I have just found out that comment spam has been appearing in the demo "Mini-Blog HOWTO" article on my website :-(, which is one of the demo pages in the sample MODx website that you can choose to install when you install MODx.
I had left the demo pages in place on my site in case they contained any code that I might find useful later, but it seems that this was perhaps not a wise strategy.
To prevent the problem from occurring again, I think I will delete the demo pages from my live site (but leave them on my test site, which has very strict access permissions).
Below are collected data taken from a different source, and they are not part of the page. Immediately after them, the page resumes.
-- ==== Sys2Proof/Laws/Queue.lean ====
section
/-! SUPPORT. What the attention flags and the transmit queue can do: one lemma for each shared operation of
`Machine/Flags.lean` and of the queue (R158 to R160, R186), and the frame of giving a message. -/

namespace Sys2Proof.Machine

open Sys2Proof.Safety

/-! ### Flags -/

/-- An event sets its own flag and leaves every other as it was. -/
@[simp] theorem State.hasFlag_setFlag (f g : Flag) (s : State) :
    (s.setFlag f).hasFlag g = (s.hasFlag g || decide (g = f)) := by
  unfold State.hasFlag State.setFlag withFlag
  cases f <;> cases g <;> simp [flagBit]

theorem flagsKept_refl (s : State) : flagsKept s s := fun _ h => h

theorem flagsKept_trans {s t u : State} (h : flagsKept s t) (k : flagsKept t u) : flagsKept s u :=
  fun f hf => k f (h f hf)

theorem flagsKept_of_sticky {s t : State} (h : t.port.sticky = s.port.sticky) : flagsKept s t := by
  intro f hf
  simpa [State.hasFlag, h] using hf

theorem flagsKept_setFlag (f : Flag) (s : State) : flagsKept s (s.setFlag f) := by
  intro g hg
  simp [hg]

/-- ACK_FLAGS clears exactly the flags its word names (R186). -/
theorem getLsbD_ackSticky (word : Word16) (flags : BitVec 13) (f : Flag) :
    (ackSticky word flags).getLsbD (flagBit f) = (flags.getLsbD (flagBit f) && !word.getLsbD (flagBit f)) := by
  cases f <;> simp [ackSticky, flagBit]

/-! ### The queue's own operations -/

/-- A message joins between those that go before it and those of a higher class. -/
theorem insertTx_split (m : TxMsg) (q : List TxMsg) :
    ∃ before after, q = before ++ after ∧ insertTx m q = before ++ m :: after ∧
      (∀ x ∈ before, x.cls ≤ m.cls) ∧ ∀ x, after.head? = some x → m.cls < x.cls := by
  induction q with
  | nil => exact ⟨[], [], rfl, rfl, by simp, by simp⟩
  | cons x xs ih =>
    by_cases h : m.cls < x.cls
    · exact ⟨[], x :: xs, rfl, by simp [insertTx, h], by simp, by simpa using h⟩
    · obtain ⟨before, after, hq, hi, hb, ha⟩ := ih
      refine ⟨x :: before, after, by simp [hq], by simp [insertTx, h, hi], ?_, ha⟩
      intro y hy
      rcases List.mem_cons.mp hy with rfl | hy
      · omega
      · exact hb y hy

@[simp] theorem length_insertTx (m : TxMsg) (q : List TxMsg) : (insertTx m q).length = q.length + 1 := by
  obtain ⟨before, after, rfl, hi, -, -⟩ := insertTx_split m q
  simp [hi]; omega

@[simp] theorem mem_insertTx {m x : TxMsg} {q : List TxMsg} : x ∈ insertTx m q ↔ x = m ∨ x ∈ q := by
  obtain ⟨before, after, rfl, hi, -, -⟩ := insertTx_split m q
  simp [hi]; tauto

/-- The messages of a part of the queue are the same ones when it has been arranged. -/
theorem arranged_perm (order : List Message) (q : List TxMsg) : (arranged order q).Perm q := by
  induction order generalizing q with
  | nil => exact .refl q
  | cons m order ih =>
    unfold arranged
    split
    · next x hx => exact ((ih _).cons x).trans (List.perm_cons_erase (List.mem_of_find?_eq_some hx)).symm
    · exact ih q

/-- Ordering the messages of class 0 loses, adds and changes none (R124). -/
theorem orderUrgent_perm (old : Nat) (order : List Message) (s : State) :
    (s.orderUrgent old order).line.queue.Perm s.line.queue := by
  have h := (arranged_perm order ((s.line.queue.drop old).takeWhile (fun m => m.cls == 0))).append_right
    ((s.line.queue.drop old).dropWhile (fun m => m.cls == 0))
  rw [List.takeWhile_append_dropWhile] at h
  simpa [State.orderUrgent, State.withQueue, List.append_assoc] using h.append_left (s.line.queue.take old)

/-- Giving a message has three ends: it joins, it displaces the last message, or it is refused (R160). -/
theorem offerTx_cases (m : TxMsg) (q : List TxMsg) :
    (q.length < 8 ∧ offerTx m q = .joined (insertTx m q)) ∨
      (8 ≤ q.length ∧ (∃ victim, q.getLast? = some victim ∧ m.cls < victim.cls ∧ victim.underAttempt = false) ∧
        offerTx m q = .displaced (insertTx m q.dropLast)) ∨
      (8 ≤ q.length ∧ (∀ victim, q.getLast? = some victim → ¬ (m.cls < victim.cls ∧ victim.underAttempt = false)) ∧
        offerTx m q = .full) := by
  unfold offerTx
  by_cases h : q.length < 8
  · exact .inl ⟨h, by simp [h]⟩
  · right
    rcases hl : q.getLast? with _ | victim
    · exact .inr ⟨by omega, by simp, by simp [h]⟩
    · by_cases hv : m.cls < victim.cls ∧ victim.underAttempt = false
      · exact .inl ⟨by omega, ⟨victim, rfl, hv⟩, by simp [h, hv]⟩
      · exact .inr ⟨by omega, by simpa using hv, by simp [h, hv]⟩

/-! ### The frame of giving a message -/

/-- Nothing has changed but the transmit queue and the sticky flags, and every flag set stays set. -/
structure QueueOnly (s t : State) : Prop where
  state : t = { s with
    line := { s.line with queue := t.line.queue }, port := { s.port with sticky := t.port.sticky } }
  flags : flagsKept s t

theorem QueueOnly.refl (s : State) : QueueOnly s s := ⟨rfl, flagsKept_refl s⟩

theorem QueueOnly.trans {s t u : State} (h : QueueOnly s t) (k : QueueOnly t u) : QueueOnly s u :=
  ⟨k.state.trans (by rw [h.state]), flagsKept_trans h.flags k.flags⟩

theorem queueOnly_withQueue (q : List TxMsg) (s : State) : QueueOnly s (s.withQueue q) :=
  ⟨rfl, flagsKept_of_sticky rfl⟩

theorem queueOnly_orderUrgent (old : Nat) (order : List Message) (s : State) :
    QueueOnly s (s.orderUrgent old order) := queueOnly_withQueue _ _

theorem queueOnly_setFlag (f : Flag) (s : State) : QueueOnly s (s.setFlag f) := ⟨rfl, flagsKept_setFlag f s⟩

/-- A block that gives a message changes the queue and QUEUE_DROP alone (R158 to R160). -/
theorem queueOnly_giveInternal (c : TxContent) (s : State) : QueueOnly s (s.giveInternal c) := by
  unfold State.giveInternal
  rcases offerTx_cases (freshTx c .internal) s.line.queue with ⟨-, h⟩ | ⟨-, -, h⟩ | ⟨-, -, h⟩ <;> simp only [h]
  · exact queueOnly_withQueue _ _
  · exact (queueOnly_withQueue _ _).trans (queueOnly_setFlag _ _)
  · exact queueOnly_setFlag _ _

theorem queueOnly_give (dest : Addr) (m : Message) (s : State) : QueueOnly s (s.give dest m) :=
  queueOnly_giveInternal _ _

theorem queueOnly_giveBeacon (s : State) : QueueOnly s s.giveBeacon := by
  unfold State.giveBeacon
  split
  · exact queueOnly_withQueue _ _
  · exact queueOnly_giveInternal _ _

/-- In a queue with room a message that a block gives joins at its place and no flag is set. -/
theorem giveInternal_of_room (c : TxContent) (s : State) (h : s.line.queue.length < 8) :
    s.giveInternal c = s.withQueue (insertTx (freshTx c .internal) s.line.queue) := by
  unfold State.giveInternal offerTx
  simp [h]

/-- Giving a message keeps the queue at 8 messages or fewer. -/
theorem length_queue_giveInternal (c : TxContent) (s : State) (h : s.line.queue.length ≤ 8) :
    (s.giveInternal c).line.queue.length ≤ 8 := by
  unfold State.giveInternal
  rcases offerTx_cases (freshTx c .internal) s.line.queue with ⟨hl, he⟩ | ⟨hl, -, he⟩ | ⟨-, -, he⟩ <;> simp only [he]
  · simp; omega
  · simp; omega
  · simpa using h

end Sys2Proof.Machine
end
I haven't knowingly used any of the demo pages other than "404 - Document Not Found" and "Search Results". Are the other pages needed for any part of MODx functionality, or is it safe to remove them? ("RSS Feed" (actually, I might want to make use of that), "MODx Features" (and children), "[*loginName*]" ×2 (URIs: login and blog-login), "Thank You", "Contact Us", "Blog" (and children), "Request an Account"). The site doesn't have any web users, only manager users.
To get rid of the spam comments themselves, can I just delete all of the records in the modx_jot_* tables, or are there any records that "need" to be in there? I don't actually use Jot, although I suppose that there is always the possibility that I might do so in future.
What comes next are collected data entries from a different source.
/-! ### Headers and frames -/

/-- The entry to MUTED empties the other blocks (R177). -/
theorem referenceKept_enterMuted (s : State) : ReferenceKept s (enterMuted s) := by
  have hemptied (u : State) : ReferenceKept u (emptyForMuted u) := .of_boothOnly (boothOnly_emptyForMuted u)
  have hblocks (u : State) : ReferenceKept u (mutedBlocks u) :=
    ⟨(hemptied u).straps, (hemptied u).ref, (hemptied u).pending⟩
  have hmuted := hblocks { s with station := mutedStation s.station }
  exact ⟨hmuted.straps, hmuted.ref, hmuted.pending⟩

theorem referenceKept_handSource (own : Bool) (source : Addr) (s : State) :
    ReferenceKept s (handSource own source s) := by
  rcases handSource_cases own source s with ⟨-, -, h⟩ | ⟨-, h⟩ <;> rw [h]
  · exact .refl s
  · rcases takeSource_cases source s with ⟨-, h⟩ | ⟨-, -, h⟩ | ⟨-, -, h⟩ <;> rw [h]
    · exact referenceKept_updatePeer _ _ s
    · exact referenceKept_setFlag _ _
    · exact (referenceKept_setFlag _ _).trans (referenceKept_enterMuted _)

theorem referenceKept_countFixed (fixed : Bool) (s : State) : ReferenceKept s (countFixed fixed s) := by
  cases fixed <;> exact ⟨rfl, rfl, rfl⟩

theorem referenceKept_countHdrBad (s : State) : ReferenceKept s s.countHdrBad := ⟨rfl, rfl, rfl⟩

theorem referenceKept_receiveHeader (header : BitVec 24) (check : Byte) (s : State) :
    ReferenceKept s (receiveHeader header check s) := by
  unfold receiveHeader
  split
  · exact ((referenceKept_countFixed _ s).trans (referenceKept_withReceiver _ _)).trans
      (referenceKept_handSource _ _ _)
  · exact ((referenceKept_countFixed _ s).trans (referenceKept_countHdrBad _)).trans (referenceKept_withReceiver _ _)

theorem referenceKept_judgedFrame (header : BitVec 24) (s : State) : ReferenceKept s (judgedFrame header s) := by
  unfold judgedFrame beginFrame
  split
  · exact referenceKept_withReceiver _ _
  · exact (referenceKept_handSource _ _ _).trans (referenceKept_withReceiver _ _)

/-- A good frame keeps what its owner's action keeps. -/
theorem referenceKept_takeFrame {act : State → State} (hact : ∀ u, ReferenceKept u (act u)) (h : FrameHead)
    (m : Message) (s : State) : ReferenceKept s (takeFrame h m act s) := by
  unfold takeFrame handOn
  split
  · exact referenceKept_withReceiver _ _
  · split
    · exact (referenceKept_judgedFrame _ s).trans (hact _)
    · exact referenceKept_judgedFrame _ s

theorem referenceKept_inBooth {act : State → State} (hact : ∀ u, ReferenceKept u (act u)) (s : State) :
    ReferenceKept s (inBooth act s) := by
  unfold inBooth
  split
  · exact hact s
  · exact .refl s

theorem referenceKept_inRecorder {act : State → State} (hact : ∀ u, ReferenceKept u (act u)) (s : State) :
    ReferenceKept s (inRecorder act s) := by
  unfold inRecorder
  split
  · exact hact s
  · exact .refl s

theorem referenceKept_inDesk {act : State → State} (hact : ∀ u, ReferenceKept u (act u)) (s : State) :
    ReferenceKept s (inDesk act s) := by
  unfold inDesk
  split
  · exact hact s
  · exact .refl s

theorem referenceKept_ifAddressed {act : State → State} (hact : ∀ u, ReferenceKept u (act u)) (h : FrameHead)
    (s : State) : ReferenceKept s (ifAddressed h act s) := by
  unfold ifAddressed
  split
  · exact .refl s
  · exact hact s

/-- A message for a booth's tables is taken by the booth or answered WRONG_ROLE (R28). -/
theorem referenceKept_forTables {act : State → State} (hact : ∀ u, ReferenceKept u (act u)) (kind : AnsweredKind)
    (h : FrameHead) (slot : Byte) (s : State) : ReferenceKept s (ifAddressed h (forTables kind h slot act) s) := by
  refine referenceKept_ifAddressed (fun u => ?_) h s
  unfold forTables
  split
  · exact hact u
  · exact referenceKept_give _ _ _

/-! ### The owners' actions -/

theorem referenceKept_takeGate (source : Addr) (m : GateMsg) (s : State) : ReferenceKept s (takeGate source m s) :=
  .of_boothOnly (((boothOnly_out _ s).trans (boothOnly_gateEvidence _ _)).trans (boothOnly_settle _))

theorem referenceKept_takeAbort (room : AbortRoom) (s : State) : ReferenceKept s (takeAbort room s) := by
  refine (referenceKept_inBooth (fun u => ?_) s).trans
    (referenceKept_inRecorder (fun u => .of_recorderOnly (recorderOnly_abortReservations room u)) _)
  unfold abortBooth
  split
  · exact .of_boothOnly ((boothOnly_abortLookahead u).trans (boothOnly_settle _))
  · exact .refl u

theorem referenceKept_giveReply (dest : Addr) (r : ReplyMsg) (s : State) : ReferenceKept s (giveReply dest r s) :=
  referenceKept_give _ _ s

theorem referenceKept_changeRange (range : Nat × Nat) (f : Option Cue → Option Cue) (s : State) :
    ReferenceKept s (s.changeRange range f) := ⟨rfl, rfl, rfl⟩

theorem referenceKept_tableChanged (s : State) : ReferenceKept s (tableChanged s) :=
  .of_boothOnly (boothOnly_tableChanged s)

theorem referenceKept_takeLoad (source : Addr) (m : LoadMsg) (s : State) : ReferenceKept s (takeLoad source m s) := by
  unfold takeLoad
  split
  · exact ((ReferenceKept.of_boothOnly (boothOnly_setCue _ _ s)).trans (referenceKept_giveReply _ _ _)).trans
      (referenceKept_tableChanged _)
  · exact referenceKept_giveReply _ _ s

theorem referenceKept_takeClear (source : Addr) (m : RangeMsg) (s : State) :
    ReferenceKept s (takeClear source m s) := by
  unfold takeClear
  split
  · split
    · exact referenceKept_giveReply _ _ s
    · exact ((referenceKept_changeRange _ _ s).trans (referenceKept_giveReply _ _ _)).trans
        (referenceKept_tableChanged _)
  · exact referenceKept_giveReply _ _ s

theorem referenceKept_takeSelectOn (source : Addr) (m : RangeMsg) (s : State) :
    ReferenceKept s (takeSelectOn source m s) := by
  unfold takeSelectOn
  split
  · exact ((referenceKept_changeRange _ _ s).trans (referenceKept_giveReply _ _ _)).trans
      (referenceKept_tableChanged _)
  · exact referenceKept_giveReply _ _ s

theorem referenceKept_deselectEntries (range : Nat × Nat) (s : State) : ReferenceKept s (deselectEntries range s) :=
  .of_boothOnly (.foldl (fun t slot => boothOnly_deselectEntry slot t) _ _)

theorem referenceKept_takeSelectOff (source : Addr) (m : RangeMsg) (s : State) :
    ReferenceKept s (takeSelectOff source m s) := by
  unfold takeSelectOff
  split
  · exact (((referenceKept_changeRange _ _ s).trans (referenceKept_deselectEntries _ _)).trans
      (referenceKept_giveReply _ _ _)).trans (referenceKept_tableChanged _)
  · exact referenceKept_giveReply _ _ s

theorem referenceKept_takeMarkMessage (source : Addr) (m : MarkMsg) (s : State) :
    ReferenceKept s (takeMarkMessage source m s) := by
  refine .trans ?_ (referenceKept_giveReply _ _ _)
  unfold markTake
  split
  · exact .refl s
  · split
    · exact .refl s
    · exact .of_boothOnly ((boothOnly_updateRecord _ _ _).trans (boothOnly_updateCue _ _ _))

theorem referenceKept_storeBeacon (source : Addr) (m : BeaconMsg) (s : State) :
    ReferenceKept s (storeBeacon source m s) := ⟨rfl, rfl, rfl⟩

theorem referenceKept_takeDeskNote (source : Addr) (m : TakeNoteMsg) (s : State) :
    ReferenceKept s (takeDeskNote source m s) := ⟨rfl, rfl, rfl⟩

theorem referenceKept_placeReply (source : Addr) (m : ReplyMsg) (s : State) :
    ReferenceKept s (placeReply source m s) := by
  unfold placeReply
  split
  · exact ⟨rfl, rfl, rfl⟩
  · exact referenceKept_setFlag _ _

/-! ### The line unit -/

theorem referenceKept_quietLine (n : Nat) (s : State) : ReferenceKept s (quietLine n s) := by
  rcases quietLine_cases n s with ⟨-, h⟩ | ⟨-, h⟩ <;> rw [h] <;> exact ⟨rfl, rfl, rfl⟩

theorem referenceKept_cutAfterHeader (h : BitVec 24) (bits : List Bool) (s : State) :
    ReferenceKept s (cutAfterHeader h bits s) := by
  unfold cutAfterHeader
  split <;> exact ⟨rfl, rfl, rfl⟩

theorem referenceKept_cutBeforeRow (bits : List Bool) (s : State) : ReferenceKept s (cutBeforeRow bits s) := by
  unfold cutBeforeRow
  split
  · exact (referenceKept_receiveHeader _ _ s).trans (referenceKept_cutAfterHeader _ _ _)
  · exact referenceKept_receiveHeader _ _ s

theorem referenceKept_takeCutShort (bits : List Bool) (s : State) : ReferenceKept s (takeCutShort bits s) := by
  unfold takeCutShort cutLate
  split
  · exact .refl s
  · split
    · exact ⟨rfl, rfl, rfl⟩
    · split
      · exact referenceKept_cutAfterHeader _ _ s
      · exact .refl s
      · exact .refl s
      · exact referenceKept_cutBeforeRow _ s
      · exact referenceKept_cutBeforeRow _ s

theorem referenceKept_attemptStart (time : LineTime) (s : State) :
    ReferenceKept s (turnBusy time.busy (attemptHead (quietLine time.quiet s))) := by
  have hhead : ReferenceKept (quietLine time.quiet s) (attemptHead (quietLine time.quiet s)) := by
    rcases attemptHead_cases (quietLine time.quiet s) with ⟨m, rest, -, -, -, -, h⟩ | h <;> rw [h]
    · exact ⟨rfl, rfl, rfl⟩
    · exact .refl _
  refine ((referenceKept_quietLine _ s).trans hhead).trans ?_
  rcases turnBusy_cases time.busy (attemptHead (quietLine time.quiet s)) with ⟨-, -, -, h⟩ | h <;> rw [h]
  · exact referenceKept_withReceiver _ _
  · exact .refl _

theorem referenceKept_collide (m : TxMsg) (s : State) : ReferenceKept s (collide m s) := by
  unfold collide
  split <;> exact ⟨rfl, rfl, rfl⟩

theorem referenceKept_sentMessage (m : TxMsg) (s : State) : ReferenceKept s (sentMessage m s) := by
  unfold sentMessage
  split
  · unfold beaconSent
    split <;> exact ⟨rfl, rfl, rfl⟩
  · refine .trans (t := dropAttempted s) ⟨rfl, rfl, rfl⟩ ?_
    unfold actOwn
    split
    · exact referenceKept_takeAbort _ _
    · exact .refl _

theorem referenceKept_takeBadFrame (header : BitVec 24) (payload : List Byte) (crc : Word16) (s : State) :
    ReferenceKept s (takeBadFrame header payload crc s) := by
  unfold takeBadFrame
  split
  · exact (referenceKept_judgedFrame _ s).trans ⟨rfl, rfl, rfl⟩
  · exact (referenceKept_judgedFrame _ s).trans (referenceKept_setFlag _ _)
  · exact .refl s

/-! ### The station unit and the panel port -/

theorem referenceKept_claimsPeerLost (p : Peer) (s : State) : ReferenceKept s (claimsPeerLost p s) := by
  unfold claimsPeerLost
  split
  · split
    · exact .of_boothOnly (boothOnly_entries _ s)
    · exact .refl s
  · exact .refl s

theorem referenceKept_losePeer (a : Addr) (p : Peer) (s : State) : ReferenceKept s (losePeer a p s) :=
  ((((referenceKept_updatePeer a _ s).trans (referenceKept_claimsPeerLost p _)).trans
    (.of_boothOnly (boothOnly_out _ _))).trans (.of_recorderOnly (recorderOnly_reservationsPeerLost a _))).trans
    (referenceKept_settle _)

theorem referenceKept_answerExpired (e : Entry) (s : State) : ReferenceKept s (answerExpired e s) := by
  unfold answerExpired
  split
  · exact ⟨rfl, rfl, rfl⟩
  · split
    · exact (ReferenceKept.of_boothOnly (boothOnly_updateEntry _ _ s)).trans (referenceKept_give _ _ _)
    · exact .refl s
I'm also somewhat worried as to how the comment spam found its way there in the first place. I haven't really investigated the demo blog in very much detail, but I am surprised that it somehow seems to have allowed spam to be posted without alerting a manager user first!
Given the "Forgot manager login" bug, I have checked that there are no unexpected user accounts on the site, and have now disabled the "Forgot manager login" plugin. I will upgrade my installation to 1.0.7 when I get time. I don't know whether this is a related issue or not.
Just another reminder of the need to be ever-careful, I suppose!